Esta obra, que representa a la familia de la Virgen María, tiene una factura detallista, armónica y expresiva, común en las pinturas sobre lámina de cobre, aunque en este caso de dimensiones bastante considerables. Con pinceladas menudas y suaves, así como colores fríos en su mayoría, el pintor representó una escena familiar de la Virgen, pero confiriendo un carácter claramente moral y devoto a la pieza. María aparece al centro de la imagen con su pequeño hijo sentado en el regazo, en la escalinata superior de un espacio con dos niveles y carente de decoración, a excepción del piso en damero. A la derecha y parado en el inferior se encuentra san Joaquín, vestido de la manera tradicional, con capa de armiño, de rojo y azul. El padre de la Virgen mira al espectador y señala a su hija y nieto, dejando claro aquello que es de fundamental importancia en la escena: el momento en que Jesús bendice a su abuela, postrada delante de él en el mismo nivel que su marido, mientras san José mira a su hijo con la mano posada en su corazón como signo de conmoción. Se trata así de una imagen didáctica, en la que el pequeño Jesús, pese a su corta edad, da muestra de una claridad absoluta sobre su persona y función, y en consecuencia sus familiares lo reconocen y lo veneran.

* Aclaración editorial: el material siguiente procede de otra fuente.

-- ==== Sys2Proof/Decode.lean ====
section
/-!
DEFINITION. Decoding (R69 to R78) and, after it, the encoder.

`decode` makes steps 3 and 6 of R77 on one item. Steps 4 and 5 depend on the strand and its level, and steps 7 and 8
on register classes and ranges; the machine makes them when the item issues (Machine/Issue.lean). RING.PUSH and
RING.POP have one word for the A and for the V form (R190), so decoding takes the strand's class.

The functions that build a constructor past the 245th are marked noncomputable only because Lean's code generator
numbers no constructor that holds fields beyond 244; the kernel evaluates them, and Machine/Issue.lean gives compiled code
its own way to the same meanings.
-/
namespace Sys2Proof

/-- Answers `i` where the bits of `mask`, reserved for it (R74), are zero. -/
def reservedZero (w mask : BitVec 32) (i : Instr) : Except DecodeError Instr :=
  if w &&& mask = 0 then .ok i else .error .illegalEncoding

/-- Major 0x00: ALU register form (R136). -/
def decodeAlu (w : BitVec 32) : Except DecodeError Instr :=
  match (w.extractLsb' 0 8).toNat with
  | 0 => .ok (.add (w.extractLsb' 20 6) (w.extractLsb' 14 6) (w.extractLsb' 8 6))
  | 8 => .ok (.sub (w.extractLsb' 20 6) (w.extractLsb' 14 6) (w.extractLsb' 8 6))
  | 16 => .ok (.mul (w.extractLsb' 20 6) (w.extractLsb' 14 6) (w.extractLsb' 8 6))
  | 24 => .ok (.mulhI (w.extractLsb' 20 6) (w.extractLsb' 14 6) (w.extractLsb' 8 6))
  | 25 => .ok (.mulhN (w.extractLsb' 20 6) (w.extractLsb' 14 6) (w.extractLsb' 8 6))
  | 26 => .ok (.mulhIn (w.extractLsb' 20 6) (w.extractLsb' 14 6) (w.extractLsb' 8 6))
  | 32 => .ok (.divI (w.extractLsb' 20 6) (w.extractLsb' 14 6) (w.extractLsb' 8 6))
  | 33 => .ok (.divN (w.extractLsb' 20 6) (w.extractLsb' 14 6) (w.extractLsb' 8 6))
  | 40 => .ok (.remI (w.extractLsb' 20 6) (w.extractLsb' 14 6) (w.extractLsb' 8 6))
  | 41 => .ok (.remN (w.extractLsb' 20 6) (w.extractLsb' 14 6) (w.extractLsb' 8 6))
  | 48 => .ok (.and (w.extractLsb' 20 6) (w.extractLsb' 14 6) (w.extractLsb' 8 6))
  | 56 => .ok (.or (w.extractLsb' 20 6) (w.extractLsb' 14 6) (w.extractLsb' 8 6))
  | 64 => .ok (.xor (w.extractLsb' 20 6) (w.extractLsb' 14 6) (w.extractLsb' 8 6))
  | 72 => .ok (.andn (w.extractLsb' 20 6) (w.extractLsb' 14 6) (w.extractLsb' 8 6))
  | 80 => .ok (.shl (w.extractLsb' 20 6) (w.extractLsb' 14 6) (w.extractLsb' 8 6))
  | 88 => .ok (.shr (w.extractLsb' 20 6) (w.extractLsb' 14 6) (w.extractLsb' 8 6))
  | 96 => .ok (.sra (w.extractLsb' 20 6) (w.extractLsb' 14 6) (w.extractLsb' 8 6))
  | 104 => .ok (.rot (w.extractLsb' 20 6) (w.extractLsb' 14 6) (w.extractLsb' 8 6))
  | 112 => reservedZero w 0x00003F00 (.clz (w.extractLsb' 20 6) (w.extractLsb' 14 6))
  | 120 => reservedZero w 0x00003F00 (.popc (w.extractLsb' 20 6) (w.extractLsb' 14 6))
  | 128 => .ok (.minI (w.extractLsb' 20 6) (w.extractLsb' 14 6) (w.extractLsb' 8 6))
  | 129 => .ok (.minN (w.extractLsb' 20 6) (w.extractLsb' 14 6) (w.extractLsb' 8 6))
  | 136 => .ok (.maxI (w.extractLsb' 20 6) (w.extractLsb' 14 6) (w.extractLsb' 8 6))
  | 137 => .ok (.maxN (w.extractLsb' 20 6) (w.extractLsb' 14 6) (w.extractLsb' 8 6))
  | 144 | 145 | 146 | 147 | 148 | 149 | 150 | 151 => .ok (.sel (w.extractLsb' 20 6) (w.extractLsb' 14 6) (w.extractLsb' 8 6) (w.extractLsb' 0 3))
  | 152 => .ok (.cmp (w.extractLsb' 20 6) (w.extractLsb' 14 6) (w.extractLsb' 8 6))
  | 160 => reservedZero w 0x000FC000 (.mov (w.extractLsb' 20 6) (w.extractLsb' 8 6))
  | 168 => .ok (.add128 (w.extractLsb' 20 6) (w.extractLsb' 14 6) (w.extractLsb' 8 6))
  | _ => .error .illegalEncoding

Los pocos personajes y atributos que portan, así como la carencia casi absoluta de adornos en la escena, concentran la atención en los gestos, posición y expresión de cada uno de los presentes en ese momento, que sería íntimo si los espectadores no encontraran la mirada de Joaquín, y atendieran a su indicación de ver lo que ahí sucede.

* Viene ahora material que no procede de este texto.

-- ==== Sys2Proof/Machine/Bits.lean ====
section
/-!
DEFINITION. Sparse tables, tables by key, and bytes: the plainest operations on the state's data.
-/
namespace Sys2Proof.Machine

/-! ## Sparse tables of cells -/

/-- Cell `n`: zero when it is not listed. -/
def cellGet {w : Nat} : Cells w → Nat → BitVec w
  | [], _ => 0
  | (k, v) :: rest, n => if n = k then v else cellGet rest n

/-- Writes cell `n`; writing zero removes the entry. -/
def cellSet {w : Nat} : Cells w → Nat → BitVec w → Cells w
  | [], n, v => if v = 0 then [] else [(n, v)]
  | (k, x) :: rest, n, v =>
    if n < k then (if v = 0 then (k, x) :: rest else (n, v) :: (k, x) :: rest)
    else if n = k then (if v = 0 then rest else (n, v) :: rest)
    else (k, x) :: cellSet rest n v

/-- The canonical form from number `lo` on: numbers rise strictly, and no cell holds zero. -/
def cellsWfFrom {w : Nat} (lo : Nat) : Cells w → Bool
  | [] => true
  | (k, v) :: rest => decide (lo ≤ k) && v != 0 && cellsWfFrom (k + 1) rest

/-- The canonical form of a table of cells. -/
def cellsWf {w : Nat} (c : Cells w) : Bool := cellsWfFrom 0 c

/-- The canonical form of a memory. -/
def Memory.wf (m : Memory) : Bool := cellsWf m

/-- Writes the cells from `n` on, one value after the other. -/
def cellPut {w : Nat} (c : Cells w) (n : Nat) : List (BitVec w) → Cells w
  | [] => c
  | v :: vs => cellPut (cellSet c n v) (n + 1) vs

/-- The `len` cells from `n` on. -/
def cellRange {w : Nat} (c : Cells w) (n len : Nat) : List (BitVec w) :=
  (List.range len).map fun i => cellGet c (n + i)

/-- Puts every cell of `[n, n + len)` to zero. -/
def cellClear {w : Nat} (c : Cells w) (n len : Nat) : Cells w :=
  c.filter fun kv => decide (kv.1 < n) || decide (n + len ≤ kv.1)

/-- The cells of `[n, n + len)`, their numbers counted from `n`. -/
def cellSlice {w : Nat} (c : Cells w) (n len : Nat) : Cells w :=
  c.filterMap fun kv => if n ≤ kv.1 ∧ kv.1 < n + len then some (kv.1 - n, kv.2) else none

/-- Replaces the cells of `[n, n + len)` by a table whose numbers count from `n`. -/
def cellPaste {w : Nat} (c : Cells w) (n len : Nat) (d : Cells w) : Cells w :=
  c.filter (fun kv => decide (kv.1 < n)) ++ (d.filter fun kv => decide (kv.1 < len)).map (fun kv => (n + kv.1, kv.2)) ++
    c.filter (fun kv => decide (n + len ≤ kv.1))

/-- The table of a list of values, numbered from `n`: zeros are not listed. -/
def cellsOf {w : Nat} (n : Nat) : List (BitVec w) → Cells w
  | [] => []
  | v :: vs => if v = 0 then cellsOf (n + 1) vs else (n, v) :: cellsOf (n + 1) vs

/-! ## Tables by key -/

/-- The value listed for a key, or the default. -/
def kGet {α : Type} (d : α) : List (Nat × α) → Nat → α
  | [], _ => d
  | (k, v) :: rest, n => if n = k then v else kGet d rest n

/-- Lists a value for a key, in rising order of keys. -/
def kSet {α : Type} : List (Nat × α) → Nat → α → List (Nat × α)
  | [], n, v => [(n, v)]
  | (k, x) :: rest, n, v =>
    if n < k then (n, v) :: (k, x) :: rest
    else if n = k then (n, v) :: rest
    else (k, x) :: kSet rest n v

/-- Whether a key is listed. -/
def kHas {α : Type} (l : List (Nat × α)) (n : Nat) : Bool := l.any fun kv => kv.1 == n

/-- Removes a key. -/
def kDel {α : Type} (l : List (Nat × α)) (n : Nat) : List (Nat × α) := l.filter fun kv => kv.1 != n

/-! ## Bytes, little-endian (R1) -/

/-- The number whose bytes are given, lowest first. -/
def leNat : List (BitVec 8) → Nat
  | [] => 0
  | b :: bs => b.toNat + 256 * leNat bs

/-- The word whose bytes are given, lowest first. -/
def ofBytes (w : Nat) (bs : List (BitVec 8)) : BitVec w := BitVec.ofNat w (leNat bs)

/-- A little-endian field of a record. -/
def field {w : Nat} (bs : List (BitVec 8)) (off : Nat) : BitVec w := ofBytes w ((bs.drop off).take ((w + 7) / 8))

/-- The lowest `n` bytes of a word, lowest first. -/
def toBytes {w : Nat} (n : Nat) (x : BitVec w) : List (BitVec 8) :=
  (List.range n).map fun i => x.extractLsb' (8 * i) 8

/-- One bit of a word. -/
def bit {w : Nat} (x : BitVec w) (i : Nat) : Bool := x.getLsbD i

/-- A flag as a word. -/
def flagBit (w : Nat) (b : Bool) (i : Nat) : BitVec w := if b then BitVec.ofNat w (2 ^ i) else 0

/-- A field as a part of a word: `x` at bit `lo`. -/
def place {v : Nat} (w : Nat) (x : BitVec v) (lo : Nat) : BitVec w := x.setWidth w <<< lo

/-- The least of two numbers that may be absent. -/
def optMin : Option Nat → Option Nat → Option Nat
  | none, b => b
  | a, none => a
  | some a, some b => some (min a b)

/-- The position of the first element that satisfies a test. -/
def findAt {α : Type} (p : α → Bool) : List α → Nat → Option Nat
  | [], _ => none
  | x :: xs, i => if p x then some i else findAt p xs (i + 1)

/-- Puts an element before the first with a greater key. -/
def insertKey {α : Type} (key : α → Nat) (x : α) : List α → List α
  | [] => [x]
  | y :: ys => if key x < key y then x :: y :: ys else y :: insertKey key x ys

/-- Sorts by a key; equal keys keep their order. -/
def sortKey {α : Type} (key : α → Nat) (l : List α) : List α := l.foldl (fun r x => insertKey key x r) []

end Sys2Proof.Machine
end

La obra, de excelente pincel pero anónima, se acerca a las composiciones y estilo plástico de algunos de los artífices más importantes de la segunda mitad del siglo XVIII de la capital del virreinato. Recuerda una pintura de gran tamaño, que por lo tanto presenta una complejidad compositiva mucho mayor, firmada por Francisco Antonio Vallejo en la sacristía de la capilla del Colegio de San Ildefonso de México, que fuera de los jesuitas. Ahí Vallejo pintó un conjunto parecido, pero acompañado de ángeles y un rompimiento de gloria por el que asoma Dios Padre. Sin embargo, algunos detalles también lo acercan a Juan Patricio Morlete Ruiz. De cualquier manera, el cobre del Museo Amparo es un excelente ejemplo de estos trabajos preciosistas de los pinceles cultos del siglo XVIII novohispano.